Directions: Of the lines below, report only those that contain "histBucket".

Records to use:
————————
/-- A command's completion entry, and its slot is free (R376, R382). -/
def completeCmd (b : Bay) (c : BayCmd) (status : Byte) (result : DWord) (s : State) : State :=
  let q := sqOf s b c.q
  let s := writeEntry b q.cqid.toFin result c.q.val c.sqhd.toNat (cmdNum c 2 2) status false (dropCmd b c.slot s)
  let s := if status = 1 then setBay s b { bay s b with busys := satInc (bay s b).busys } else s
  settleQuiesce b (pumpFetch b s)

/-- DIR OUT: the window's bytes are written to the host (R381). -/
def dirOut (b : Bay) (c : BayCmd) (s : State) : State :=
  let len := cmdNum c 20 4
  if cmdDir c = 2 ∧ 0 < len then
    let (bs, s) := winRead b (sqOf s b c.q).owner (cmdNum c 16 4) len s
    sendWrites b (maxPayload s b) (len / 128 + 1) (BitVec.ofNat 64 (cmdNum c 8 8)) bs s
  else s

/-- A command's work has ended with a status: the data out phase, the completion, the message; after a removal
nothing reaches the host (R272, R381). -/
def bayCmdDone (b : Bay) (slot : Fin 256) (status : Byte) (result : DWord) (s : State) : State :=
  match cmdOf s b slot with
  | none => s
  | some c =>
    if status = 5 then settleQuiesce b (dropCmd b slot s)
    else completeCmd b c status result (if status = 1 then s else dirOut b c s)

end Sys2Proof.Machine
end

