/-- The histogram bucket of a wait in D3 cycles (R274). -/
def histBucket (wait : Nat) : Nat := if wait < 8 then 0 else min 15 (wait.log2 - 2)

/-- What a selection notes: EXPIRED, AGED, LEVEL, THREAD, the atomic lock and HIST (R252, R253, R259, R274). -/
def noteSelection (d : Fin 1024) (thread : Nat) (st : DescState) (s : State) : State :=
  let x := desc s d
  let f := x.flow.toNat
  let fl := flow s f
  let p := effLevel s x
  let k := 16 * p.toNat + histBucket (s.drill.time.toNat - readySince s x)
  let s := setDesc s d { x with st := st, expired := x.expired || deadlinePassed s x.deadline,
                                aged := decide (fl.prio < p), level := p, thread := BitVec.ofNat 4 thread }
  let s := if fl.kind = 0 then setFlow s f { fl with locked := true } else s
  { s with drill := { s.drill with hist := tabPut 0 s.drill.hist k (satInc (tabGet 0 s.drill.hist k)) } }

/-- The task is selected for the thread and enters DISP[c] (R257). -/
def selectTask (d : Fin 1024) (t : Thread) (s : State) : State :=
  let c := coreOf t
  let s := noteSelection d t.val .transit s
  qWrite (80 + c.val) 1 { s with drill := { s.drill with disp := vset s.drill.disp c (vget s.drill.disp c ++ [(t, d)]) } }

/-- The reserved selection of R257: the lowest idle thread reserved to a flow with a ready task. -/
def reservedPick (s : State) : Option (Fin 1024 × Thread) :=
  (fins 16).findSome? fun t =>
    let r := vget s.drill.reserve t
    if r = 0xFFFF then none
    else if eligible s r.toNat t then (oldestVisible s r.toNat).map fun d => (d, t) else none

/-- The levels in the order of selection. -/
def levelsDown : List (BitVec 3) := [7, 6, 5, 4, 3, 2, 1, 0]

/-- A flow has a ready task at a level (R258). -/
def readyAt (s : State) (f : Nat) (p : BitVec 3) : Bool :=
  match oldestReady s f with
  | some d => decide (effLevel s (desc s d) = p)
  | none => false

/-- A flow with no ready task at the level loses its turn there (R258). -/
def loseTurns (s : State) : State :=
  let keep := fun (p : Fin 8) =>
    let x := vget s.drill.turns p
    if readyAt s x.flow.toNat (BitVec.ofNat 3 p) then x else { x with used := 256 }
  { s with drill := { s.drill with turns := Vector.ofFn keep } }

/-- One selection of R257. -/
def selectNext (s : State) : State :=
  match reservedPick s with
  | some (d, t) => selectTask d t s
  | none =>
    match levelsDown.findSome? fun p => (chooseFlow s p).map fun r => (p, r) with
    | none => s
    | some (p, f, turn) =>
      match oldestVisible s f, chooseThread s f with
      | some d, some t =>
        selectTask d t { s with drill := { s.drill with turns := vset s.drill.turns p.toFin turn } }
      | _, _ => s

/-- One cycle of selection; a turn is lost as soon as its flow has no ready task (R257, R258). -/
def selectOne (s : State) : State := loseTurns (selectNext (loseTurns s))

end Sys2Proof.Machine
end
————————
Solution to this exercise:
def histBucket (wait : Nat) : Nat := if wait < 8 then 0 else min 15 (wait.log2 - 2)
  let k := 16 * p.toNat + histBucket (s.drill.time.toNat - readySince s x)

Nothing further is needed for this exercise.